Utilizing Physics-Informed Neural Networks (PINNs) to Estimate Non-Uniform Surface Properties of Active Droplets

We have developed a novel PINN approach to estimate an active droplet’s non-uniform surface properties, such as interfacial tension and velocity. Unraveling these properties is essential for understanding droplet dynamics in various environments, but experimental determination poses significant challenges. While inverse methods are possible, solving inverse flow problems is often costly and requires complex formulations.

Our study focuses on a spherical oil droplet near a no-slip wall immersed into a water-surfactant solution generating a fluid flow by solubilizing into the aqueous phase. Our PINN model utilizes the droplet’s flow field away from the interface to estimate the surface properties.
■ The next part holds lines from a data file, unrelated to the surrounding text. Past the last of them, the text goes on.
-- ==== Sys2Proof/Laws/Kept.lean ====
section
/-! SUPPORT. What no hand-off between units changes: the tables, the settings, the run state, the clock, the polling, and,
for the hand-offs that no report is behind, the directory, the samples and the exchanges too. -/

set_option Elab.async false

namespace Sys2Proof.Machine

/-! ### What is kept -/

/-- What every hand-off leaves of a holder. -/
@[simp] def holderView (x : Holder) : HolderRec × Bool × Bool × Bool := (x.tab, x.damaged, x.rt.fillBar, x.rt.drawBar)

/-- What a plain hand-off leaves of a holder: all but the blind grace timer, the park slot and the noticed flags. -/
@[simp] def holderCalm (x : Holder) : Holder :=
  { x with rt := { x.rt with noticed := ⟨false, false, false, false⟩, graceDue := none, park := none } }

@[simp] def valveView (x : Valve) : ValveRec × Bool := (x.tab, x.damaged)
@[simp] def valveCalm (x : Valve) : ValveRec × Bool × Bool := (x.tab, x.damaged, x.localHand)
@[simp] def districtView (x : District) : DistrictRec × Bool := (x.tab, x.damaged)

/-- What a plain hand-off leaves of a district: its record, and what its stations and the minute have told. -/
@[simp] def districtCalm (x : District) : DistrictRec × Bool × (Option Pressure × Bool × Option Nat × Limit × Bool) × (Option Nat × Option Nat × Nat × Nat) :=
  (x.tab, x.damaged, (x.rt.last, x.rt.recorderFault, x.rt.position, x.rt.limit, x.rt.governorFault),
    (x.rt.minP, x.rt.maxP, x.rt.shedMin, x.rt.boostMin))

@[simp] def boosterView (x : Booster) : BoosterRec × Bool := (x.tab, x.damaged)
@[simp] def meterView (m : Meter) : Option Nat × Nat × Nat × Bool := (m.station, m.weight, m.limit, m.damaged)

/-- What every hand-off leaves of a line. -/
@[simp] def lineView (u : LineUnit) : LineUnit :=
  { u with mode := .idle, selected := none, sending := none, exch := none, q0 := [], q1 := [], q2 := [], owner := .q1, turns := 0, rate := 0 }

/-- What a plain hand-off leaves of a line. -/
@[simp] def lineCalm (u : LineUnit) : LineUnit :=
  { u with selected := none, q0 := [], q1 := [], q2 := [], owner := .q1, turns := 0 }

@[simp] def fillView (f : Fill) : Fill :=
  { f with filling := none, chg := none, selDue := false, unplaced := false, stray := [] }

@[simp] def drawView (d : Draw) : DrawRec × Bool × Mode × Bool := (d.tab, d.recDamaged, d.mode, d.modeDamaged)
@[simp] def poolView (p : Pool) : Mode × Bool := (p.mode, p.modeDamaged)
@[simp] def relayView (r : Relay) : Relay := { r with agingDue := none }

/-- What no hand-off changes. -/
structure Standing where
  pending : List Instr
  elapsed : Nat
  clock : Clock
  minuteDue : Bool
  runState : RunState
  lowFlags : BitVec 8
  yard : YardRec × Bool × Bool
  rateDue : Nat
  holder : Nat → Option (HolderRec × Bool × Bool × Bool)
  valve : Nat → Option (ValveRec × Bool)
  district : Nat → Option (DistrictRec × Bool)
  booster : Nat → Option (BoosterRec × Bool)
  meter : Nat → Option Nat × Nat × Nat × Bool
  fill : Fill
  draw : DrawRec × Bool × Mode × Bool
  pool : Mode × Bool
  ring : List AccountRecord
  number : Nat
  line : FLine → LineUnit
  relay : Relay
  polls : Tbl PollPos
  pollHoles : List Nat
  cycle : Cycle
  rx : List Telegram
  staged : Option Staged
  receiving : Bool
  mem : TableMem

def State.kept (s : State) : Standing :=
  { pending := s.pending, elapsed := s.elapsed, clock := s.clock, minuteDue := s.minuteDue, runState := s.runState,
    lowFlags := s.flags &&& 0x3F#8, yard := (s.yard, s.yardPresent, s.yardDamaged), rateDue := s.rateDue,
    holder := fun n => (s.holder n).map holderView, valve := fun n => (s.valve n).map valveView,
    district := fun n => (s.district n).map districtView, booster := fun n => (s.booster n).map boosterView,
    meter := fun n => meterView (s.meter n), fill := fillView s.fill, draw := drawView s.draw, pool := poolView s.pool,
    ring := s.acct.ring, number := s.acct.openAcct.number, line := fun l => lineView (s.line l), relay := relayView s.relay,
    polls := s.polls, pollHoles := s.pollHoles, cycle := s.cycle, rx := s.desk.rx, staged := s.desk.staged,
    receiving := s.desk.receiving, mem := s.mem }

/-- What no plain hand-off changes. -/
structure Calm where
  pending : List Instr
  free : Nat
  elapsed : Nat
  clock : Clock
  minuteDue : Bool
  runState : RunState
  lowFlags : BitVec 8
  yard : YardRec × Bool × Bool
  rateDue : Nat
  holder : Nat → Option Holder
  valve : Nat → Option (ValveRec × Bool × Bool)
  district : Nat → Option (DistrictRec × Bool × (Option Pressure × Bool × Option Nat × Limit × Bool) × (Option Nat × Option Nat × Nat × Nat))
  booster : Nat → Option (BoosterRec × Bool)
  meters : Tbl Meter
  fill : Fill
  draw : DrawRec × Bool × Mode × Bool
  pool : Mode × Bool
  ring : List AccountRecord
  number : Nat
  line : FLine → LineUnit
  dir : Tbl DirEntry
  relay : Relay
  polls : Tbl PollPos
  pollHoles : List Nat
  cycle : Cycle
  rx : List Telegram
  staged : Option Staged
  receiving : Bool
  mem : TableMem

def State.calm (s : State) : Calm :=
  { pending := s.pending, free := s.free, elapsed := s.elapsed, clock := s.clock, minuteDue := s.minuteDue,
    runState := s.runState, lowFlags := s.flags &&& 0x3F#8, yard := (s.yard, s.yardPresent, s.yardDamaged),
    rateDue := s.rateDue, holder := fun n => (s.holder n).map holderCalm, valve := fun n => (s.valve n).map valveCalm,
    district := fun n => (s.district n).map districtCalm, booster := fun n => (s.booster n).map boosterView,
    meters := s.meters, fill := fillView s.fill, draw := drawView s.draw, pool := poolView s.pool, ring := s.acct.ring,
    number := s.acct.openAcct.number, line := fun l => lineCalm (s.line l), dir := s.dir, relay := s.relay,
    polls := s.polls, pollHoles := s.pollHoles, cycle := s.cycle, rx := s.desk.rx, staged := s.desk.staged,
    receiving := s.desk.receiving, mem := s.mem }

/-- What is kept of the soundness of a state by every hand-off. -/
def Sound (s : State) : Prop := DeskSound s.desk ∧ FlagsSound s ∧ TablesSound s

/-- The hand-offs that no report and no damage is behind, and that are no answer. -/
def plain : Handoff → Bool
  | .valveTold _ true _ | .orderEnded _ (.ack _) | .judge _ _ | .addCause _ _ | .stationLost _ | .owner _ | .lineIdle _
  | .reply _ _ _ _ _ | .replyRunState _ _ _ _ _ | .replyFlags _ | .damaged _ => false
  | _ => true

/-- `t` comes from `s` by plain work: what is calm stands, the last answer stands, and only plain hand-offs are made. -/
structure PlainStep (s t : State) : Prop where
  calm : t.calm = s.calm
  answer : t.desk.lastAnswer = s.desk.lastAnswer
  sound : Sound s → Sound t
  made : ∃ hs, t.handoffs = s.handoffs ++ hs ∧ hs.all plain = true

theorem PlainStep.refl (s : State) : PlainStep s s := ⟨rfl, rfl, id, [], by simp⟩

theorem PlainStep.trans {a b c : State} (h : PlainStep a b) (k : PlainStep b c) : PlainStep a c := by
  obtain ⟨hs, e1, p1⟩ := h.made
  obtain ⟨ks, e2, p2⟩ := k.made
  exact ⟨k.calm.trans h.calm, k.answer.trans h.answer, fun x => k.sound (h.sound x), hs ++ ks, by simp [e1, e2], by simp_all⟩

theorem State.kept_of_calm {s t : State} (h : t.calm = s.calm) : t.kept = s.kept := by
  have hh : ∀ n, (t.holder n).map holderView = (s.holder n).map holderView := fun n => by
    have e := congrFun (congrArg Calm.holder h) n
    simp only [State.calm] at e
    cases ht : t.holder n <;> cases hs : s.holder n <;> simp_all [holderCalm, holderView]
  have hv : ∀ n, (t.valve n).map valveView = (s.valve n).map valveView := fun n => by
    have e := congrFun (congrArg Calm.valve h) n
    simp only [State.calm] at e
    cases ht : t.valve n <;> cases hs : s.valve n <;> simp_all [valveCalm, valveView]
  have hd : ∀ n, (t.district n).map districtView = (s.district n).map districtView := fun n => by
    have e := congrFun (congrArg Calm.district h) n
    simp only [State.calm] at e
    cases ht : t.district n <;> cases hs : s.district n <;> simp_all [districtCalm, districtView]
  have hl : ∀ l, lineView (t.line l) = lineView (s.line l) := fun l => by
    have e := congrFun (congrArg Calm.line h) l
    simp only [State.calm, lineCalm, LineUnit.mk.injEq] at e
    simp [lineView, e]
  have hm : t.meters = s.meters := congrArg Calm.meters h
  have hm' : ∀ n, t.meter n = s.meter n := fun n => by simp [State.meter, hm]
  simp only [State.calm, Calm.mk.injEq] at h
  simp only [State.kept, Standing.mk.injEq]
  simp_all

end Sys2Proof.Machine
end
To ensure the accuracy, the Stokes equation, fluid incompressibility, and no-slip condition on the wall are employed into the loss function. We use the flow field of a squirmer model to test our results.

Our primary results demonstrate the effectiveness of PINNs in determining the interfacial properties of the droplet and improving noisy experimental data at other points. The model’s flexibility allows it to be applied to any geometry and droplets, with potential applications in various fields, including understanding the propulsion mechanism of active self-phoretic oil droplets and cell deformation and dynamics. Additionally, this method promises substantial advancements in fields that require precise measurements of non-uniform surface properties in fluid dynamics.